Fig 10 — Note that the x-axis is the eigen-bike-flow index that are organized by convention in decreasing order of the singular values, and y-axis is ordered according to the decreasing ABF rate as well.

Temporal stability of the bike flow structure

It is of interest to see if the bike flow structure revealed in aforementioned sections could remain stable over time. To examine its temporal stability, here, we divide the measurement matrix $X \in R^{T \times P}$ into $X_{1} \in R^{T_{1} \times P}$ and $X_{2} \in R^{T_{2} \times P}$ where T = T₁ + T₂. Then, we apply PCA on X₁ and use the obtained eigen-structure to predict X₂. Our rationale is that, if the eigen-structure learned from X₁ is stable, then it could show significant prediction power for X₂. Details of how we could leverage the eigen-structure learned from X₁ to predict X₂ in shown in the Section Methods. The performance of the one-step prediction of X₂ is shown in Fig 11, which shows the root mean square error (RMSE) per ABF in X₂, while the ABFs are ordered with decreasing variances from left to right and T₁ = T₂ = T/2. From Fig 11, it can be seen that the eigen-structure learned from X₁ could lead to accurate prediction of X₂. Accurately forecasting the ABFs will no doubt benefit many decision-makings for managing the BSSs such as station placement [14, 15] and bike reallocation [19, 20]. The commonly accepted approaches in bike flow forecasting consider each ABF as a time series, and then, use some time series models such as the Autoregressive Integrated Moving Average (ARIMA for short) method [25] to predict the bike flows. Here, Fig 11 also shows that the performance of the PCA-based prediction model is better than ARIMA model for most ABFs of X₂.

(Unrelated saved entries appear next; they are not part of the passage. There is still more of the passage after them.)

-- ==== Sys2Proof/Laws/KeepHostLane.lean ====
section
/-! SUPPORT. What the operations of HostLane.lean keep. -/

set_option linter.all false

namespace Sys2Proof.Machine

theorem Keeps.updHost {z0 s : State} {n : Nat} {f : HostL → HostL} (hz : Keeps z0 s)  : Keeps z0 (Machine.updHost n f s) := by
  unfold Machine.updHost
  exact Keeps.upd hz rfl rfl rfl rfl rfl (CelKeeps.refl _) rfl (fun g => by simp_all [SizesOk])

theorem Keeps.hostEvt {z0 s : State} {n : Nat} {b : Nat} (hz : Keeps z0 s)  : Keeps z0 (Machine.hostEvt n b s) := by
  unfold Machine.hostEvt
  repeat' first
    | with_reducible assumption
    | with_reducible apply Keeps.flag

theorem Keeps.linkStat {z0 s : State} {n : Nat} (hz : Keeps z0 s)  : Keeps z0 (Machine.linkStat n s) := by
  unfold Machine.linkStat
  repeat' first
    | with_reducible assumption
    | with_reducible apply Keeps.set
    | (fail_if_no_progress dsimp -zeta only)
    | split

theorem Keeps.adaptRefresh {z0 s : State} {n : Nat} (hz : Keeps z0 s)  : Keeps z0 (Machine.adaptRefresh n s) := by
  unfold Machine.adaptRefresh
  try lift_lets
  repeat' first
    | with_reducible assumption
    | (intro x; try clear_value x)
    | with_reducible apply Keeps.set

theorem Keeps.groupBreak {z0 s : State} {n : Nat} (hz : Keeps z0 s)  : Keeps z0 (Machine.groupBreak n s) := by
  unfold Machine.groupBreak
  try lift_lets
  repeat' first
    | with_reducible assumption
    | (intro x; try clear_value x)
    | with_reducible apply Keeps.ite
    | with_reducible apply Keeps.ite1
    | with_reducible apply Keeps.forN
    | with_reducible apply Keeps.updHost
    | with_reducible apply Keeps.set
    | ((first | rw [patch_eq] | skip); (with_reducible refine Keeps.patch ?_ ?_ ?_); rotate_left; (first | exact CelKeeps.refl _ | exact ⟨fun _ h => h, Nat.le_refl _⟩ | exact ⟨fun _ h => h, Nat.le_succ _⟩); (refine fun g => ?_; first | exact g | simpa only [SizesOk, Machine.patch, upd_length] using g | (simp only [SizesOk, Machine.patch, upd_length, List.length_map, List.length_replicate, true_and] at g ⊢; tauto)))

theorem Keeps.trainFresh {z0 s : State} {n : Nat} (hz : Keeps z0 s)  : Keeps z0 (Machine.trainFresh n s) := by
  unfold Machine.trainFresh
  repeat' first
    | with_reducible assumption
    | with_reducible apply Keeps.updHost
    | ((first | rw [patch_eq] | skip); (with_reducible refine Keeps.patch ?_ ?_ ?_); rotate_left; (first | exact CelKeeps.refl _ | exact ⟨fun _ h => h, Nat.le_refl _⟩ | exact ⟨fun _ h => h, Nat.le_succ _⟩); (refine fun g => ?_; first | exact g | simpa only [SizesOk, Machine.patch, upd_length] using g | (simp only [SizesOk, Machine.patch, upd_length, List.length_map, List.length_replicate, true_and] at g ⊢; tauto)))

theorem Keeps.setHost {z0 s : State} {n : Nat} {t : Nat} (hz : Keeps z0 s)  : Keeps z0 (Machine.setHost n t s) := by
  unfold Machine.setHost
  repeat' first
    | with_reducible assumption
    | (intro x; with_reducible refine Keeps.cut (o := z0) x ?_ ?_; dsimp only [x]; rotate_left; try clear_value x)
    | (intro x; try clear_value x)
    | with_reducible apply Keeps.ite
    | with_reducible apply Keeps.ite1
    | with_reducible apply Keeps.updHost
    | with_reducible apply Keeps.linkStat
    | with_reducible apply Keeps.adaptRefresh
    | with_reducible apply Keeps.groupBreak
    | with_reducible apply Keeps.trainFresh
    | with_reducible apply Keeps.set
    | (fail_if_no_progress dsimp -zeta only)
    | split
    | lift_lets

theorem Keeps.hostEnd {z0 s : State} {n : Nat} {op : Nat} {c : Code} {reason : Nat} (hz : Keeps z0 s)  : Keeps z0 (Machine.hostEnd n op c reason s) := by
  unfold Machine.hostEnd
  try lift_lets
  repeat' first
    | with_reducible assumption
    | (intro x; with_reducible refine Keeps.cut (o := z0) x ?_ ?_; dsimp only [x]; rotate_left; try clear_value x)
    | (intro x; try clear_value x)
    | with_reducible apply Keeps.hostEvt
    | with_reducible apply Keeps.set

theorem Keeps.heldEnd {z0 s : State} {n : Nat} {c : Code} {reason : Nat} (hz : Keeps z0 s)  : Keeps z0 (Machine.heldEnd n c reason s) := by
  unfold Machine.heldEnd
  repeat' first
    | with_reducible assumption
    | with_reducible apply Keeps.updHost
    | with_reducible apply Keeps.hostEnd
    | (fail_if_no_progress dsimp -zeta only)
    | split

theorem Keeps.hostNow {z0 s : State} {n : Nat} {op : Nat} {c : Code} (hz : Keeps z0 s)  : Keeps z0 (Machine.hostNow n op c s) := by
  unfold Machine.hostNow
  repeat' first
    | with_reducible assumption
    | with_reducible apply Keeps.hostEnd
    | with_reducible apply Keeps.ret

theorem Keeps.hostHeld {z0 s : State} {n : Nat} {op : Nat} {t : Nat} (hz : Keeps z0 s)  : Keeps z0 (Machine.hostHeld n op t s) := by
  unfold Machine.hostHeld
  try lift_lets
  repeat' first
    | with_reducible assumption
    | (intro x; with_reducible refine Keeps.cut (o := z0) x ?_ ?_; dsimp only [x]; rotate_left; try clear_value x)
    | (intro x; try clear_value x)
    | with_reducible apply Keeps.updHost
    | with_reducible apply Keeps.setHost
    | with_reducible apply Keeps.set
    | with_reducible apply Keeps.ret
    | ((first | rw [patch_eq] | skip); (with_reducible refine Keeps.patch ?_ ?_ ?_); rotate_left; (first | exact CelKeeps.refl _ | exact ⟨fun _ h => h, Nat.le_refl _⟩ | exact ⟨fun _ h => h, Nat.le_succ _⟩); (refine fun g => ?_; first | exact g | simpa only [SizesOk, Machine.patch, upd_length] using g | (simp only [SizesOk, Machine.patch, upd_length, List.length_map, List.length_replicate, true_and] at g ⊢; tauto)))

theorem Keeps.hostReady {z0 s : State} {n : Nat} {trained : Bool} (hz : Keeps z0 s)  : Keeps z0 (Machine.hostReady n trained s) := by
  unfold Machine.hostReady
  try lift_lets
  repeat' first
    | with_reducible assumption
    | (intro x; with_reducible refine Keeps.cut (o := z0) x ?_ ?_; dsimp only [x]; rotate_left; try clear_value x)
    | (intro x; try clear_value x)
    | with_reducible apply Keeps.ite
    | with_reducible apply Keeps.ite1
    | with_reducible apply Keeps.hostEvt
    | with_reducible apply Keeps.setHost
    | with_reducible apply Keeps.heldEnd

theorem Keeps.hostLose {z0 s : State} {n : Nat} {reason : Nat} {c : Code} (hz : Keeps z0 s)  : Keeps z0 (Machine.hostLose n reason c s) := by
  unfold Machine.hostLose
  try lift_lets
  repeat' first
    | with_reducible assumption
    | (intro x; with_reducible refine Keeps.cut (o := z0) x ?_ ?_; dsimp only [x]; rotate_left; try clear_value x)
    | (intro x; try clear_value x)
    | with_reducible apply Keeps.ite
    | with_reducible apply Keeps.ite1
    | with_reducible apply Keeps.hostEvt
    | with_reducible apply Keeps.setHost
    | with_reducible apply Keeps.heldEnd
    | with_reducible apply Keeps.set

theorem Keeps.hostStart {z0 s : State} {n : Nat} (hz : Keeps z0 s)  : Keeps z0 (Machine.hostStart n s) := by
  unfold Machine.hostStart
  repeat' first
    | with_reducible assumption
    | with_reducible apply Keeps.ite
    | with_reducible apply Keeps.ite1
    | with_reducible apply Keeps.updHost
    | with_reducible apply Keeps.hostNow
    | with_reducible apply Keeps.hostHeld
    | with_reducible apply Keeps.set
    | (fail_if_no_progress dsimp -zeta only)
    | split

theorem Keeps.hostRetrain {z0 s : State} {n : Nat} (hz : Keeps z0 s)  : Keeps z0 (Machine.hostRetrain n s) := by
  unfold Machine.hostRetrain
  try lift_lets
  repeat' first
    | with_reducible assumption
    | (intro x; try clear_value x)
    | with_reducible apply Keeps.ite
    | with_reducible apply Keeps.ite1
    | with_reducible apply Keeps.hostNow
    | with_reducible apply Keeps.hostHeld

theorem Keeps.hostStop {z0 s : State} {n : Nat} (hz : Keeps z0 s)  : Keeps z0 (Machine.hostStop n s) := by
  unfold Machine.hostStop
  repeat' first
    | with_reducible assumption
    | with_reducible apply Keeps.ite
    | with_reducible apply Keeps.ite1
    | with_reducible apply Keeps.setHost
    | with_reducible apply Keeps.heldEnd
    | with_reducible apply Keeps.hostNow

theorem Keeps.hostResync {z0 s : State} {n : Nat} (hz : Keeps z0 s)  : Keeps z0 (Machine.hostResync n s) := by
  unfold Machine.hostResync
  repeat' first
    | with_reducible assumption
    | with_reducible apply Keeps.ite
    | with_reducible apply Keeps.ite1
    | with_reducible apply Keeps.hostNow
    | with_reducible apply Keeps.hostHeld

theorem Keeps.wrHostCmd {z0 s : State} {n : Nat} {w : Word} (hz : Keeps z0 s)  : Keeps z0 (Machine.wrHostCmd n w s) := by
  unfold Machine.wrHostCmd
  repeat' first
    | with_reducible assumption
    | with_reducible apply Keeps.hostNow
    | with_reducible apply Keeps.hostStart
    | with_reducible apply Keeps.hostRetrain
    | with_reducible apply Keeps.hostStop
    | with_reducible apply Keeps.hostResync
    | (fail_if_no_progress dsimp -zeta only)
    | split

theorem Keeps.hostLockAcquired {z0 s : State} {n : Nat} {snr : Nat} (hz : Keeps z0 s)  : Keeps z0 (Machine.hostLockAcquired n snr s) := by
  unfold Machine.hostLockAcquired
  repeat' first
    | with_reducible assumption
    | (intro x; try clear_value x)
    | with_reducible apply Keeps.ite
    | with_reducible apply Keeps.ite1
    | with_reducible apply Keeps.foldl
    | with_reducible apply Keeps.foldl1
    | with_reducible apply Keeps.updHost
    | with_reducible apply Keeps.setHost
    | with_reducible apply Keeps.hostReady
    | with_reducible apply Keeps.set
    | (fail_if_no_progress dsimp -zeta only)
    | split

theorem Keeps.hostAcquireTimeout {z0 s : State} {n : Nat} (hz : Keeps z0 s)  : Keeps z0 (Machine.hostAcquireTimeout n s) := by
  unfold Machine.hostAcquireTimeout
  repeat' first
    | with_reducible assumption
    | with_reducible apply Keeps.ite
    | with_reducible apply Keeps.ite1
    | with_reducible apply Keeps.hostLose

theorem Keeps.hostLaneLost {z0 s : State} {n : Nat} {reason : Nat} (hz : Keeps z0 s)  : Keeps z0 (Machine.hostLaneLost n reason s) := by
  unfold Machine.hostLaneLost
  repeat' first
    | with_reducible assumption
    | with_reducible apply Keeps.ite
    | with_reducible apply Keeps.ite1
    | with_reducible apply Keeps.hostLose

theorem Keeps.putTaps {z0 s : State} {n : Nat} {c : List Int} (hz : Keeps z0 s)  : Keeps z0 (Machine.putTaps n c s) := by
  unfold Machine.putTaps
  repeat' first
    | with_reducible assumption
    | (intro x; try clear_value x)
    | with_reducible apply Keeps.forN
    | with_reducible apply Keeps.updHost
    | with_reducible apply Keeps.seti
    | ((first | rw [patch_eq] | skip); (with_reducible refine Keeps.patch ?_ ?_ ?_); rotate_left; (first | exact CelKeeps.refl _ | exact ⟨fun _ h => h, Nat.le_refl _⟩ | exact ⟨fun _ h => h, Nat.le_succ _⟩); (refine fun g => ?_; first | exact g | simpa only [SizesOk, Machine.patch, upd_length] using g | (simp only [SizesOk, Machine.patch, upd_length, List.length_map, List.length_replicate, true_and] at g ⊢; tauto)))

theorem Keeps.actControl {z0 s : State} {n : Nat} {ctl : Nat} (hz : Keeps z0 s)  : Keeps z0 (Machine.actControl n ctl s) := by
  unfold Machine.actControl
  try lift_lets
  repeat' first
    | with_reducible assumption
    | (intro x; with_reducible refine Keeps.cut (o := z0) x ?_ ?_; dsimp only [x]; rotate_left; try clear_value x)
    | with_reducible apply Keeps.ite2
    | (intro x; try clear_value x)
    | with_reducible apply Keeps.ite
    | with_reducible apply Keeps.ite1
    | with_reducible apply Keeps.updHost
    | with_reducible apply Keeps.putTaps
    | ((first | rw [patch_eq] | skip); (with_reducible refine Keeps.patch ?_ ?_ ?_); rotate_left; (first | exact CelKeeps.refl _ | exact ⟨fun _ h => h, Nat.le_refl _⟩ | exact ⟨fun _ h => h, Nat.le_succ _⟩); (refine fun g => ?_; first | exact g | simpa only [SizesOk, Machine.patch, upd_length] using g | (simp only [SizesOk, Machine.patch, upd_length, List.length_map, List.length_replicate, true_and] at g ⊢; tauto)))
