theorem Keeps.ceilWindowEnd {z0 s : State} {p : Nat} (hz : Keeps z0 s)  : Keeps z0 (Machine.ceilWindowEnd p s) := by
  unfold Machine.ceilWindowEnd
  try lift_lets
  repeat' first
    | with_reducible assumption
    | (intro x; with_reducible refine Keeps.cut (o := z0) x ?_ ?_; dsimp only [x]; rotate_left; try clear_value x)
    | (intro x; with_reducible refine Keeps.cut1 (o := z0) x ?_ ?_; dsimp only [x]; rotate_left; try clear_value x)
    | (intro x; with_reducible refine Keeps.cutF x ?_; try dsimp only [x])
    | (intro x; try clear_value x)
    | with_reducible apply Keeps.ite
    | with_reducible apply Keeps.ite1
    | with_reducible apply Keeps.foldl
    | with_reducible apply Keeps.foldl1
    | with_reducible apply Keeps.raise
    | with_reducible apply Keeps.updRpt
    | with_reducible apply Keeps.rptEvt
    | with_reducible apply Keeps.ceilNext
    | with_reducible apply Keeps.ceilMark
    | ((first | rw [patch_eq] | skip); (with_reducible refine Keeps.patch ?_ ?_ ?_); rotate_left; (first | exact CelKeeps.refl _ | exact ⟨fun _ h => h, Nat.le_refl _⟩ | exact ⟨fun _ h => h, Nat.le_succ _⟩); (refine fun g => ?_; first | exact g | simpa only [SizesOk, Machine.patch, upd_length] using g | (simp only [SizesOk, Machine.patch, upd_length, List.length_map, List.length_replicate, true_and] at g ⊢; tauto)))
    | (fail_if_no_progress dsimp -zeta only)
    | split

theorem Keeps.clDecayStep {z0 s : State} {p : Nat} (hz : Keeps z0 s)  : Keeps z0 (Machine.clDecayStep p s) := by
  unfold Machine.clDecayStep
  try lift_lets
  repeat' first
    | with_reducible assumption
    | (intro x; with_reducible refine Keeps.cut (o := z0) x ?_ ?_; dsimp only [x]; rotate_left; try clear_value x)
    | (intro x; with_reducible refine Keeps.cut1 (o := z0) x ?_ ?_; dsimp only [x]; rotate_left; try clear_value x)
    | (intro x; with_reducible refine Keeps.cutF x ?_; try dsimp only [x])
    | (intro x; try clear_value x)
    | with_reducible apply Keeps.ite
    | with_reducible apply Keeps.ite1
    | with_reducible apply Keeps.foldl
    | with_reducible apply Keeps.foldl1
    | with_reducible apply Keeps.updRpt
    | ((first | rw [patch_eq] | skip); (with_reducible refine Keeps.patch ?_ ?_ ?_); rotate_left; (first | exact CelKeeps.refl _ | exact ⟨fun _ h => h, Nat.le_refl _⟩ | exact ⟨fun _ h => h, Nat.le_succ _⟩); (refine fun g => ?_; first | exact g | simpa only [SizesOk, Machine.patch, upd_length] using g | (simp only [SizesOk, Machine.patch, upd_length, List.length_map, List.length_replicate, true_and] at g ⊢; tauto)))
    | (fail_if_no_progress dsimp -zeta only)
    | split

theorem Keeps.ceilHoldExpire {z0 s : State} {k : Nat} (hz : Keeps z0 s)  : Keeps z0 (Machine.ceilHoldExpire k s) := by
  unfold Machine.ceilHoldExpire
  repeat' first
    | with_reducible assumption
    | with_reducible apply Keeps.ite
    | with_reducible apply Keeps.ite1
    | with_reducible apply Keeps.causeOn

theorem Keeps.wrRptCeil {z0 s : State} {w : Word} (hz : Keeps z0 s)  : Keeps z0 (Machine.wrRptCeil w s) := by
  unfold Machine.wrRptCeil
  try lift_lets
  repeat' first
    | with_reducible assumption
    | (intro x; try clear_value x)
    | with_reducible apply Keeps.ite
    | with_reducible apply Keeps.ite1
    | with_reducible apply Keeps.plainWrite
    | with_reducible apply Keeps.ceilKeep
    | with_reducible apply Keeps.ret
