-- ==== Sys2Proof/Laws/Merge.lean ====
section
/-! SUPPORT. The merge buffers stay in order under what the memories do with them. -/

namespace Sys2Proof.Machine

/-! ## Words of a unit -/

theorem le_word {k a : Nat} (h : k % 8 = 0) : k ≤ a / 8 * 8 ↔ k ≤ a := by omega
theorem word_lt {k a : Nat} (h : k % 8 = 0) : a / 8 * 8 < k ↔ a < k := by omega

theorem word_div {a b st : Nat} (hb : b % 8 = 0) (hs : st % 8 = 0) : (a / 8 * 8 - b) / st = (a - b) / st := by
  obtain ⟨c, rfl⟩ := Nat.dvd_of_mod_eq_zero hb
  obtain ⟨d, rfl⟩ := Nat.dvd_of_mod_eq_zero hs
  rw [← Nat.div_div_eq_div_mul, ← Nat.div_div_eq_div_mul]
  congr 1
  omega

theorem word_mod {a b st n : Nat} (hb : b % 8 = 0) (hs : st % 8 = 0) (hn : n % 8 = 0) :
    (a / 8 * 8 - b) % st < n ↔ (a - b) % st < n := by
  have h1 := Nat.mod_add_div (a / 8 * 8 - b) st
  have h2 := Nat.mod_add_div (a - b) st
  rw [word_div hb hs] at h1
  obtain ⟨d, rfl⟩ := Nat.dvd_of_mod_eq_zero hs
  have e : 8 * d * ((a - b) / (8 * d)) = 8 * (d * ((a - b) / (8 * d))) := by ring
  rw [e] at h1 h2
  omega

theorem region_word (a : Nat) : region (a / 8 * 8) = region a := by
  unfold region inWin
  repeat' refine if_congr ?_ ?_ ?_
  all_goals simp (disch := decide) only [le_word, word_lt, word_div, word_mod]

theorem unitOf_word (a : Nat) : unitOf (a / 8 * 8) = unitOf a := by
  unfold unitOf
  rw [region_word]

/-- The larder's saved words lie in the larder. -/
theorem unitOf_saved {i : Nat} (h : i < 4096) : unitOf (0x50002000 + 4 * i) = some 14 := by
  have : region (0x50002000 + 4 * i) = .larder := by
    unfold region inWin
    simp only [Bool.and_eq_true, decide_eq_true_eq]
    repeat' first
      | rw [if_pos (by omega)]
      | rw [if_neg (by omega)]
  unfold unitOf
  rw [this]

/-! ## Buffers -/

theorem BufferOk.sub {u : Nat} {l m : List Merge} (h : BufferOk u l) (s : m.Sublist l) : BufferOk u m :=
  ⟨s.length_le.trans h.1, h.2.1.sublist s, fun e he => h.2.2 e (s.subset he)⟩

theorem bufferOk_nil (u : Nat) : BufferOk u [] := ⟨by simp, List.Pairwise.nil, by simp⟩

@[simp] theorem mergeOk_empty : MergeOk (List.replicate 15 []) := by
  refine ⟨by simp, fun u => ?_⟩
  have : nth (List.replicate 15 ([] : List Merge)) u = [] := by
    simp only [nth, List.getD_eq_getElem?_getD, List.getElem?_replicate]
    split <;> rfl
  rw [this]
  exact bufferOk_nil u

theorem MergeOk.upd {m : List (List Merge)} (h : MergeOk m) (u : Nat) {l : List Merge} (hl : BufferOk u l) :
    MergeOk (upd m u fun _ => l) := by
  refine ⟨by simpa using h.1, fun v => ?_⟩
  rw [nth_upd]
  split
  · next e => exact e.1 ▸ hl
  · exact h.2 v

theorem joinBytes_length (l : List (Option Byte)) (o : Nat) (b : List Byte) : (joinBytes l o b).length = 8 := by simp [joinBytes]

/-- The bytes and the stores of one entry change. -/
theorem BufferOk.map {u : Nat} {l : List Merge} (h : BufferOk u l) {f : Merge → Merge} (ha : ∀ e, (f e).a = e.a)
    (hb : ∀ e, e.bytes.length = 8 → (f e).bytes.length = 8) : BufferOk u (l.map f) := by
  refine ⟨by simpa using h.1, ?_, ?_⟩
  · refine List.pairwise_map.2 (h.2.1.imp fun {x y} e => ?_)
    rwa [ha, ha]
  · intro e he
    obtain ⟨x, hx, rfl⟩ := List.mem_map.1 he
    obtain ⟨a, b, c⟩ := h.2.2 x hx
    exact ⟨by rw [ha]; exact a, by rw [ha]; exact b, hb x c⟩

/-- An entry for another word is added where one is free. -/
theorem BufferOk.add {u : Nat} {l : List Merge} (h : BufferOk u l) {e : Merge} (he : EntryOk u e) (hl : l.length < 8)
    (hn : ∀ x ∈ l, x.a ≠ e.a) : BufferOk u (l ++ [e]) := by
  refine ⟨by simp; omega, ?_, ?_⟩
  · rw [List.pairwise_append]
    exact ⟨h.2.1, List.pairwise_singleton _ _, fun x hx y hy => by rw [List.mem_singleton.1 hy]; exact hn x hx⟩
  · intro x hx
    rcases List.mem_append.1 hx with hx | hx
    · exact h.2.2 x hx
    · rw [List.mem_singleton.1 hx]; exact he

/-- What every entry of every buffer holds beside its word and its bytes changes. -/
theorem MergeOk.map {m : List (List Merge)} (h : MergeOk m) {f : Merge → Merge} (ha : ∀ e, (f e).a = e.a)
    (hb : ∀ e, e.bytes.length = 8 → (f e).bytes.length = 8) : MergeOk (m.map fun l => l.map f) := by
  refine ⟨by simpa using h.1, fun u => ?_⟩
  have : nth (m.map fun l => l.map f) u = (nth m u).map f := by
    simp only [nth, List.getD_eq_getElem?_getD, List.getElem?_map]
    cases m[u]? <;> rfl
  rw [this]
  exact (h.2 u).map ha hb

/-! ## What a retirement leaves of the buffers -/

theorem merge_pmcCount (evt n : Nat) (m : Option Nat) (o : Occ) (s : State) : (pmcCount evt n m o s).merge = s.merge :=
  (Quiet.pmcCount (Quiet.refl s)).merge

theorem merge_flagLimited (f : Fd) (e gap : Nat) (s : State) : (s.flagLimited f e gap).merge = s.merge := by
  unfold State.flagLimited
  extract_lets u
  have h : u.merge = s.merge := set_merge s f 1
  clear_value u
  split
  · exact Eq.trans (b := (u.raise e).merge) rfl ((raise_merge u e).trans h)
  · exact h

theorem merge_eccCorrected (u : Nat) (q : Rq) (a : Nat) (s : State) : (eccCorrected u q a s).merge = s.merge := by
  unfold eccCorrected
  extract_lets v
  have h : v.merge = s.merge := (set_merge ..).trans (addSat_merge ..)
  clear_value v
  exact (merge_pmcCount ..).trans ((merge_flagLimited ..).trans h)

theorem merge_eccRecord (u slot a : Nat) (s : State) : (eccRecord u slot a s).merge = s.merge := by
  unfold eccRecord
  split
  · exact (set_merge ..).trans (addSat_merge ..)
  · exact (wr_merge ..).trans (wr_merge ..)

theorem merge_mergeDone (who : List (Nat × Nat)) (c : Code) (b : Bool) (s : State) : (mergeDone who c b s).merge = s.merge := by
  induction who generalizing s with
  | nil => rfl
  | cons w t ih => exact ih (postedCode w.1 w.2 c b s)

theorem merge_putBytes (l : List Byte) (a : Nat) (s : State) : (s.putBytes a l).merge = s.merge := by
  induction l generalizing a s with
  | nil => rfl
  | cons b t ih => exact ih (a + 1) { s with mem := memPut s.mem a b }

theorem merge_eccWritten (a : Nat) (s : State) : (eccWritten a s).merge = s.merge := by
  unfold eccWritten
  split
  · exact set_merge s MEM_INJ_CTRL_arm 0
  · rfl

theorem merge_mergeRetire (u : Nat) (e : Merge) (b : Bool) (s : State) : (mergeRetire u e b s).1.merge = s.merge := by
  unfold mergeRetire
  extract_lets full s1 s2 s3 s4
  have h1 : s1.merge = s.merge := by
    show (if full = true then s else pmcCount 9 1 (rqMst e.q) { lvl := rqLvl e.q, addr := some e.a } s).merge = s.merge
    split
    · rfl
    · exact merge_pmcCount ..
  split
  · have h2 : s2.merge = s1.merge := merge_eccRecord ..
    clear_value s2
    have h3 : s3.merge = s2.merge := by
      show (if (e.who.any fun w => decide (w.1 = 12)) = true then s2.raise 5 else s2).merge = s2.merge
      split
      · exact raise_merge ..
      · rfl
    clear_value s3
    exact (merge_mergeDone e.who .ecc b s3).trans (h3.trans (h2.trans h1))
  · have h2 : s4.merge = s1.merge := by
      show (if (!full) = true ∧ s1.eccAt e.a = 1 then eccCorrected u e.q e.a s1 else s1).merge = s1.merge
      split
      · exact merge_eccCorrected ..
      · rfl
    clear_value s4
    exact (merge_mergeDone e.who .done b _).trans ((merge_eccWritten ..).trans ((merge_putBytes ..).trans (h2.trans h1)))

end Sys2Proof.Machine
end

Fig 11 — Note that the ABFs are ordered with decreasing variances from left to right. Furthermore, we did the Kolmogorov–Smirnov test between RMSE of ARIMA and PCA models. The p-values are all significantly less than 0.05 for Hangzhou and Chicago BSS respectively.

Discussion

The emerging bike sharing systems provide a new data source for us to understand human mobility. A unique value of this new data, comparing with existing mobility datasets such as GPS trajectory [6–8] and mobile phone data [3, 9, 10], lies on its characterization of human mobiliy in short-distance trips. Thus, as a deep understanding of the population on short-distance trip is currently lacking, we conduct a systematic analysis of the bike flow data collected in two major cities in the United States and China. Understanding the statistical characteristics of bike flow data holds great potential to develop informed decision-makings for better traffic prediction, infrastructure design such as station placement, real-time bike reallocation, and inventory management.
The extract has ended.